→ **TASK TO COMPLETE**: The answer should consist of each line from the data below that includes "only".

(Stored data entries)
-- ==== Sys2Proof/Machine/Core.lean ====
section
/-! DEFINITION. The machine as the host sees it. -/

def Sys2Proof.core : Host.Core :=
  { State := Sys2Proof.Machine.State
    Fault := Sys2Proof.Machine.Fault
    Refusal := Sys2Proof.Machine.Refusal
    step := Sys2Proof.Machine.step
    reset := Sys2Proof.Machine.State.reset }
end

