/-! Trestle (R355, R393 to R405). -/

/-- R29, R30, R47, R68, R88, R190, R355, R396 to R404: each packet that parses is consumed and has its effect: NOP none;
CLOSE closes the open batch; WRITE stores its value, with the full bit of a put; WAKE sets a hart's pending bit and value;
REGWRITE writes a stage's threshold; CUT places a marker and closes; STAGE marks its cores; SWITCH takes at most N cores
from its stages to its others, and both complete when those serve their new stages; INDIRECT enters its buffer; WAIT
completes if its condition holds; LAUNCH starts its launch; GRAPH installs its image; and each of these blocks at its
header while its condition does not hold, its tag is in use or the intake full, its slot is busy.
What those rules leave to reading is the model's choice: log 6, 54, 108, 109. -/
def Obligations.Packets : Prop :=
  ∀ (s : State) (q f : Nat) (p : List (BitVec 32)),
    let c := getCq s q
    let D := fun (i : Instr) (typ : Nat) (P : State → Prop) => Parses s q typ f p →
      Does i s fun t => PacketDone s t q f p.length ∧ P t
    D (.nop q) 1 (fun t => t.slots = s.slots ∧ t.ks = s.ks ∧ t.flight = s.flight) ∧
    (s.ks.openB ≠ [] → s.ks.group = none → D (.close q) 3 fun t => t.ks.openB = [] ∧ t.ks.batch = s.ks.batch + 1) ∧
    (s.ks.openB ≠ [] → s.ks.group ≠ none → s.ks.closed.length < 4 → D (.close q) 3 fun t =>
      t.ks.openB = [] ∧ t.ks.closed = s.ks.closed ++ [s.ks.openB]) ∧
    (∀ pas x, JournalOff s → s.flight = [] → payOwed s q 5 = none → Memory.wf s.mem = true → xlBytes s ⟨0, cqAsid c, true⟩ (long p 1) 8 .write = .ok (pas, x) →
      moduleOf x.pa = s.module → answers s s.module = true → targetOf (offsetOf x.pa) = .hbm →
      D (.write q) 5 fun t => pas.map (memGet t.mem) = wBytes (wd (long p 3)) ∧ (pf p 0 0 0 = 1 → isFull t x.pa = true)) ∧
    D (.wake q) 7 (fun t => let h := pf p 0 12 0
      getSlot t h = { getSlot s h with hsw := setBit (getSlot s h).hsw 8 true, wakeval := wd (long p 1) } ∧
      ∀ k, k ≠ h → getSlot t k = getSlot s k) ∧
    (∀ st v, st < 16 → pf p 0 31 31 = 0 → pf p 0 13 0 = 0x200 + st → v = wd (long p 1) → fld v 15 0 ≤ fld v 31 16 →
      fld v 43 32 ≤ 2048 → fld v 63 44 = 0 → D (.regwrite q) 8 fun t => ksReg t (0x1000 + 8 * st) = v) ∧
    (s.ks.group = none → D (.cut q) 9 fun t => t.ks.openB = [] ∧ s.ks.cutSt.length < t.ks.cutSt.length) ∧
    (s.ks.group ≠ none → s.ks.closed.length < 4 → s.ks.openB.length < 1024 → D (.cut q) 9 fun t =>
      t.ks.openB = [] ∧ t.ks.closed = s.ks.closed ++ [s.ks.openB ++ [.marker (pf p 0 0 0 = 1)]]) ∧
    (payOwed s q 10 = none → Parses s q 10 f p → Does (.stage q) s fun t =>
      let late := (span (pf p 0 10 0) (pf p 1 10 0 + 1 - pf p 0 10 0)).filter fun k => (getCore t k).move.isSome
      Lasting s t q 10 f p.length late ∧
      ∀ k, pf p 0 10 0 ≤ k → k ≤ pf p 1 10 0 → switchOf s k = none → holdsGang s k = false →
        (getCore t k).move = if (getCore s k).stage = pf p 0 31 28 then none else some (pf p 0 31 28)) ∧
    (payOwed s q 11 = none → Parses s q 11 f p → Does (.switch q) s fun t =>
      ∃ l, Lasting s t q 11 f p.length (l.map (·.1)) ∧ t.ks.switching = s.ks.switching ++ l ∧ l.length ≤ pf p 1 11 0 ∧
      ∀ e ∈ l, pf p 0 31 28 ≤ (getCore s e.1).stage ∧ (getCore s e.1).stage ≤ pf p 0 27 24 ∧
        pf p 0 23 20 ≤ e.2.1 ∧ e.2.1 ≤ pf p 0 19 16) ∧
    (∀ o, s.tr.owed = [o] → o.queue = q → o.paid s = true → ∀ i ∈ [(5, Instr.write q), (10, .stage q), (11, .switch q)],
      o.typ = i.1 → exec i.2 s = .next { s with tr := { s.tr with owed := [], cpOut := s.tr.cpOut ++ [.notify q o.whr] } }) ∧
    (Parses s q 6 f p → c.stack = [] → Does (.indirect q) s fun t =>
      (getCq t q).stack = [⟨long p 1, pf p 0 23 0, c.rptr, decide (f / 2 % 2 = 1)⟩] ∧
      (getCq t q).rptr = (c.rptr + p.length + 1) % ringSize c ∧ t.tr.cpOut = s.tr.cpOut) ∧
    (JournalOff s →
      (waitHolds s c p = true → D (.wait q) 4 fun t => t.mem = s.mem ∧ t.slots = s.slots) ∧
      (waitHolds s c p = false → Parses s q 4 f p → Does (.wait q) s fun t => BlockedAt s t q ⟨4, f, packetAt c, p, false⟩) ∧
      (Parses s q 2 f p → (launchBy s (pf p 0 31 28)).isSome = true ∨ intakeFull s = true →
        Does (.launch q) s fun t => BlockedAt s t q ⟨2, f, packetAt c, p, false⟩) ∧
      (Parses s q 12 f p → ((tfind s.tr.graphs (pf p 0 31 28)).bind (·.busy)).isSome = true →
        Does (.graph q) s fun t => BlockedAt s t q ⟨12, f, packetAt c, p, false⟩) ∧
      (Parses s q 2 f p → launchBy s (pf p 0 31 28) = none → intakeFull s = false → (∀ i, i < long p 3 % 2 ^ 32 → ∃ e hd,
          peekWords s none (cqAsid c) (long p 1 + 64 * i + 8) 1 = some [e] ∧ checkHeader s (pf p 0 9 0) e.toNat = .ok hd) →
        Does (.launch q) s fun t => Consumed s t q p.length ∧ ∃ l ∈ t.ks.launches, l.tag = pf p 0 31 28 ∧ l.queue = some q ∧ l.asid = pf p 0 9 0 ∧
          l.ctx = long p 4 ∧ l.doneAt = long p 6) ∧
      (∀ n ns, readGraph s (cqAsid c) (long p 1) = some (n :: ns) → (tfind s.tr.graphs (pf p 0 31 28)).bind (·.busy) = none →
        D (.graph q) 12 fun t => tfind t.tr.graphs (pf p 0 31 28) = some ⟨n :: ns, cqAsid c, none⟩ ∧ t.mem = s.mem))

...

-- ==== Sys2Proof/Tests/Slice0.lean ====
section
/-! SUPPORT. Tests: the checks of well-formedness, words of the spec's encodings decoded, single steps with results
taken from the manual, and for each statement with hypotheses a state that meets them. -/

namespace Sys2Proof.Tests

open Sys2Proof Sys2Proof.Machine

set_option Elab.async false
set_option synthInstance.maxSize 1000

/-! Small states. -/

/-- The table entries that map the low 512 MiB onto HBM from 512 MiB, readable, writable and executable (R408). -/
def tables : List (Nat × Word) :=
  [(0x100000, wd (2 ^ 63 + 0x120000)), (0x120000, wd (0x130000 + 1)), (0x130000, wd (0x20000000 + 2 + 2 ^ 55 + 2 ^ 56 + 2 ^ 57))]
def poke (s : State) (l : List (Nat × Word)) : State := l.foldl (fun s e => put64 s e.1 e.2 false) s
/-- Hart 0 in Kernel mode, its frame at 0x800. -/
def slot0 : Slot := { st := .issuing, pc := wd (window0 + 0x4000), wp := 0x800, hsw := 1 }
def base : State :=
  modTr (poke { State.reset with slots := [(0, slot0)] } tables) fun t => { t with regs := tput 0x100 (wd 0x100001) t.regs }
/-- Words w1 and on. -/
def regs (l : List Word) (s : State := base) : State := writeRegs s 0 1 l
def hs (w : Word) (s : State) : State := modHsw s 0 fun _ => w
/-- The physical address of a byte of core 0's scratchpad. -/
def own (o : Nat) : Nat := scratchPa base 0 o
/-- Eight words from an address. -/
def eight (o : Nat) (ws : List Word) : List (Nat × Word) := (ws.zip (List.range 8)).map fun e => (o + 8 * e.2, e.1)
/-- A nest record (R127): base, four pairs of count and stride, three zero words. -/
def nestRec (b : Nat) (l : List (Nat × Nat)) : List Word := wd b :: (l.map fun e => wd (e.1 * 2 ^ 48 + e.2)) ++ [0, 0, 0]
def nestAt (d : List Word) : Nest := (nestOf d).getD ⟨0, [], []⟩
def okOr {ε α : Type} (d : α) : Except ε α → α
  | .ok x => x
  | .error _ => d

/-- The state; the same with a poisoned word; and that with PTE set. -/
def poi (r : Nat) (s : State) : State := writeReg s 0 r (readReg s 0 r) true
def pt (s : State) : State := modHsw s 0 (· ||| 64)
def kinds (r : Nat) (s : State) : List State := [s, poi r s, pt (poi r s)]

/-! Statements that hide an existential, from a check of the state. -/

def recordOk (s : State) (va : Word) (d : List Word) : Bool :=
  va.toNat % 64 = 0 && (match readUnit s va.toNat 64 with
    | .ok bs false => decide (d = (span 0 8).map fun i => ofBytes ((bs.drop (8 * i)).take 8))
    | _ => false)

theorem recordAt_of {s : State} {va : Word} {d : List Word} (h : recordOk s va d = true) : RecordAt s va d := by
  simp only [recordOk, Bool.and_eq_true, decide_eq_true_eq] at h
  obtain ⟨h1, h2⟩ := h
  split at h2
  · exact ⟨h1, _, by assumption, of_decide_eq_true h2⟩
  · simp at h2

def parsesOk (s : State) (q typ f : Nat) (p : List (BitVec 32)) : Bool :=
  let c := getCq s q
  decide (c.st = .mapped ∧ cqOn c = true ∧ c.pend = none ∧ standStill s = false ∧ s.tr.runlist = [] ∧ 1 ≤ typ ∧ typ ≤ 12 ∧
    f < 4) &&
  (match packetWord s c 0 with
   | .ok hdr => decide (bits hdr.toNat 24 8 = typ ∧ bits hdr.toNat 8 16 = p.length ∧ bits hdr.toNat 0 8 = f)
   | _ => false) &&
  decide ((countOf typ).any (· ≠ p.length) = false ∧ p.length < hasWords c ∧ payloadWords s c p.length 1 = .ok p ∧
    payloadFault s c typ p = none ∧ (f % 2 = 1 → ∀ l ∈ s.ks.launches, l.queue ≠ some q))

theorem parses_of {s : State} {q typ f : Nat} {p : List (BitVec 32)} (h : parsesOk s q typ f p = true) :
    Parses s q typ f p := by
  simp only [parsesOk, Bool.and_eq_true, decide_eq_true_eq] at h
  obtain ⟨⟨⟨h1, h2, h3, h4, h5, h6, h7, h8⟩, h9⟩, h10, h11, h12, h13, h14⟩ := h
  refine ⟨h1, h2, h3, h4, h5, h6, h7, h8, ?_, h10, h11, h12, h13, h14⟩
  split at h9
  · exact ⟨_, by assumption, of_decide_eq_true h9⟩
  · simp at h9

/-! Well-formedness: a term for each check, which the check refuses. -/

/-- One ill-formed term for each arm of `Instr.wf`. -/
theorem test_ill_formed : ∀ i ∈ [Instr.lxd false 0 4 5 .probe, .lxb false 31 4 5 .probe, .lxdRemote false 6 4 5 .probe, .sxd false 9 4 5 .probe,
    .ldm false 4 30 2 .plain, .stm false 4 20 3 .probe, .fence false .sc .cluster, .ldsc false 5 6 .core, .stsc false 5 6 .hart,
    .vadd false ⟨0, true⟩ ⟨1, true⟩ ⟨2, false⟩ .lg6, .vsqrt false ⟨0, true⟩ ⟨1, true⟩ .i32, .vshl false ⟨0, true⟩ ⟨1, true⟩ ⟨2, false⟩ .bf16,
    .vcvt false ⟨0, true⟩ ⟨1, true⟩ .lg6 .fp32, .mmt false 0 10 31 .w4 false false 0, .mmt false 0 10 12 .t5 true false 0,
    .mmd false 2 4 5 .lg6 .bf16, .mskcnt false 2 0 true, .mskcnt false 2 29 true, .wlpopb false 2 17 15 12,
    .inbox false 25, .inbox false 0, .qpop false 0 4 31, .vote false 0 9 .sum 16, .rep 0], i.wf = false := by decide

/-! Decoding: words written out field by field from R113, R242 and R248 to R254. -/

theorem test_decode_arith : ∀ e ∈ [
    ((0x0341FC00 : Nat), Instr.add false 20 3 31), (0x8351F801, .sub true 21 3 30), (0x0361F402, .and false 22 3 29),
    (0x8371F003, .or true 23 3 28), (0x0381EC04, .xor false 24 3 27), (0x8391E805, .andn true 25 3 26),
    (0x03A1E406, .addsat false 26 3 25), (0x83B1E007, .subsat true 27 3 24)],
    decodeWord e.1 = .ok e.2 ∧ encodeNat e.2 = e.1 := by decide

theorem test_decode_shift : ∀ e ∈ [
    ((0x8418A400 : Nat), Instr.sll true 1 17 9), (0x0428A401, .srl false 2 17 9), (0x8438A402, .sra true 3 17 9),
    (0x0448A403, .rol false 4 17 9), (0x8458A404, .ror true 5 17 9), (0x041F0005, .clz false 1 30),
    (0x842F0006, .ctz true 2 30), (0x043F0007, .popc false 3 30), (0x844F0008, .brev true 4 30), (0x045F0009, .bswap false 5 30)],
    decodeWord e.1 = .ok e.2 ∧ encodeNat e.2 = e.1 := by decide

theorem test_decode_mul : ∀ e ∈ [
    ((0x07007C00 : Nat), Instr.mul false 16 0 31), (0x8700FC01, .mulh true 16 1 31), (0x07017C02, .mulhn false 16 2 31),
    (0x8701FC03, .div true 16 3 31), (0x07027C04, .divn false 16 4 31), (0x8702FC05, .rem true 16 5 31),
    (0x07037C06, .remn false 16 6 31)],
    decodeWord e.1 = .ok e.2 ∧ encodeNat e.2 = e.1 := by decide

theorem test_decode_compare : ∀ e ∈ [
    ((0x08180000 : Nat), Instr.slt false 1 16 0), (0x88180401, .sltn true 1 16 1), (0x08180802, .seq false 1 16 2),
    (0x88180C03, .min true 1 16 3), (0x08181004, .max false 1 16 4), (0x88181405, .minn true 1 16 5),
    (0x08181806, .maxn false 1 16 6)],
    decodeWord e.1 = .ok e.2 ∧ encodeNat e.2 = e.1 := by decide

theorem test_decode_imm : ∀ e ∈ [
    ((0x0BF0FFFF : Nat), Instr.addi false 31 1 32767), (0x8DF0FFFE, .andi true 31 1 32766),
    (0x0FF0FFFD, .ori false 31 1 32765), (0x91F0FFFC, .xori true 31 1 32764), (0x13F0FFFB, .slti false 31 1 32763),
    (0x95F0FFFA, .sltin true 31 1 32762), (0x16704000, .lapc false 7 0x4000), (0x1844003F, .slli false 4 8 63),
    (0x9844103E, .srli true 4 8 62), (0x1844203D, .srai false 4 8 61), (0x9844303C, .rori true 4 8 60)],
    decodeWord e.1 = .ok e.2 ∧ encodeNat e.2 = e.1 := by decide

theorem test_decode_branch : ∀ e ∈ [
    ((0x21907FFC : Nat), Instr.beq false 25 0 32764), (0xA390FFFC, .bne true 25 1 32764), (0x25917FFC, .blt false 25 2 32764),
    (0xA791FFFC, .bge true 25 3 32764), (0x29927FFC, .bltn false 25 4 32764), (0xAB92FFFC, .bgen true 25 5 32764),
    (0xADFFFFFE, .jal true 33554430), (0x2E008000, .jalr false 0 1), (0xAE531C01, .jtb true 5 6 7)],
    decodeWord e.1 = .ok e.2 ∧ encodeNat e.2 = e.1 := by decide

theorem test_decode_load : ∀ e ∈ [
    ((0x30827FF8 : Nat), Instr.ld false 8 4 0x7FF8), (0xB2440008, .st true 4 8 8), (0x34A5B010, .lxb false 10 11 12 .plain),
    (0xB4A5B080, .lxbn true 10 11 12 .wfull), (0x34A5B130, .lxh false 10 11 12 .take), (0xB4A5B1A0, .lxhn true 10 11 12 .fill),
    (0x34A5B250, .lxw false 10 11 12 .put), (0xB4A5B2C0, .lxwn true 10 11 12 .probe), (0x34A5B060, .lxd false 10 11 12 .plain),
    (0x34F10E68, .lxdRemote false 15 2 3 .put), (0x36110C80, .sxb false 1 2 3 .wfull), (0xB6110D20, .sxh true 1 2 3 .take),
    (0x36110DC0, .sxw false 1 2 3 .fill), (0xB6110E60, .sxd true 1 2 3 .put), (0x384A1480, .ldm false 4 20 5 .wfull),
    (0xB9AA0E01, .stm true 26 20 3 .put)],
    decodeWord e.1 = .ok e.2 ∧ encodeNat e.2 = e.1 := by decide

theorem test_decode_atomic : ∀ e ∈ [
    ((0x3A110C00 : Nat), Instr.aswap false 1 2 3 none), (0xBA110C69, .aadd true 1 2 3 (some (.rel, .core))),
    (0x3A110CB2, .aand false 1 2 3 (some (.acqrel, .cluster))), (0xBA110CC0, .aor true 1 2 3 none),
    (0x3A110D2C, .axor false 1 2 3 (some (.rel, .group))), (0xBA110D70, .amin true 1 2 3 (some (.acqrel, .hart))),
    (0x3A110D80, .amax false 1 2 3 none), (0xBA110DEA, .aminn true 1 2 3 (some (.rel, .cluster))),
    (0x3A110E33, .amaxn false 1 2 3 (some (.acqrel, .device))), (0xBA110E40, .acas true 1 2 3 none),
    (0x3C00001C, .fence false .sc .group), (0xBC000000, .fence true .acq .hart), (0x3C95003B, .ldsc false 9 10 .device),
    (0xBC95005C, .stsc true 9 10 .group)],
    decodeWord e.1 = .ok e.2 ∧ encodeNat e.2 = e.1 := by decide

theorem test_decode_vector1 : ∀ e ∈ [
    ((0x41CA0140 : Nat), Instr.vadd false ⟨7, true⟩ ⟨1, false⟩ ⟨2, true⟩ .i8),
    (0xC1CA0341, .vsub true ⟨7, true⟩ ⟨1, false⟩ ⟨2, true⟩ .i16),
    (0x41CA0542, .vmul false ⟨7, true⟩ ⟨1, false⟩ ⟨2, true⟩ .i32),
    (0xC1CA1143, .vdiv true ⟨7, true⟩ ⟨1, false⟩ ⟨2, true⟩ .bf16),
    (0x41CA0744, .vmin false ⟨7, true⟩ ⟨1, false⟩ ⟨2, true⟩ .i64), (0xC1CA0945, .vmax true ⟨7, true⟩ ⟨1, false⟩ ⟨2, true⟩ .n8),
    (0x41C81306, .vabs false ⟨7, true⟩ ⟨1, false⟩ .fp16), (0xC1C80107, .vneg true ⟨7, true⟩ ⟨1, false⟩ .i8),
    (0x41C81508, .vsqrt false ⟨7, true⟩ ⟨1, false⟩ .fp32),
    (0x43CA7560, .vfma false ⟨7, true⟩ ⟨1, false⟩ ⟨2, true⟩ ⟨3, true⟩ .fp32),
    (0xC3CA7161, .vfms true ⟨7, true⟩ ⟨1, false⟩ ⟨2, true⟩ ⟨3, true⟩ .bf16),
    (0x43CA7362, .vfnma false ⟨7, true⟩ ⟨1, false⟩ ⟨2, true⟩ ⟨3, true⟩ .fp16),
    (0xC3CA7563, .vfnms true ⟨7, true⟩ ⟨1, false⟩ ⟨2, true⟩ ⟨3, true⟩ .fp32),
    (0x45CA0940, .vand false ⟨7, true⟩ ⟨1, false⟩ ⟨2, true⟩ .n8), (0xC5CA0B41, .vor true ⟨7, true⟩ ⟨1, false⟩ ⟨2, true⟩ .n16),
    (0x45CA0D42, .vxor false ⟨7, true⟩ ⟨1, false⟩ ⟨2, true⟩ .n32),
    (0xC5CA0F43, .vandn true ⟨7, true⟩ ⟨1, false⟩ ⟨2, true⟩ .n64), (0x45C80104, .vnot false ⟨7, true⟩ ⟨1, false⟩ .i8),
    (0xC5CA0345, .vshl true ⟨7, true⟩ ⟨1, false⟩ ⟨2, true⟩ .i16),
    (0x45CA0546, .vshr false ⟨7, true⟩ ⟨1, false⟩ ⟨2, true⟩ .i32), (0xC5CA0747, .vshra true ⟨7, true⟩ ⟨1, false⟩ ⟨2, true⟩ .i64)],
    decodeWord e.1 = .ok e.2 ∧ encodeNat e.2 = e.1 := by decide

→ **TASK OUTPUT**:
  simp only [recordOk, Bool.and_eq_true, decide_eq_true_eq] at h
  simp only [parsesOk, Bool.and_eq_true, decide_eq_true_eq] at h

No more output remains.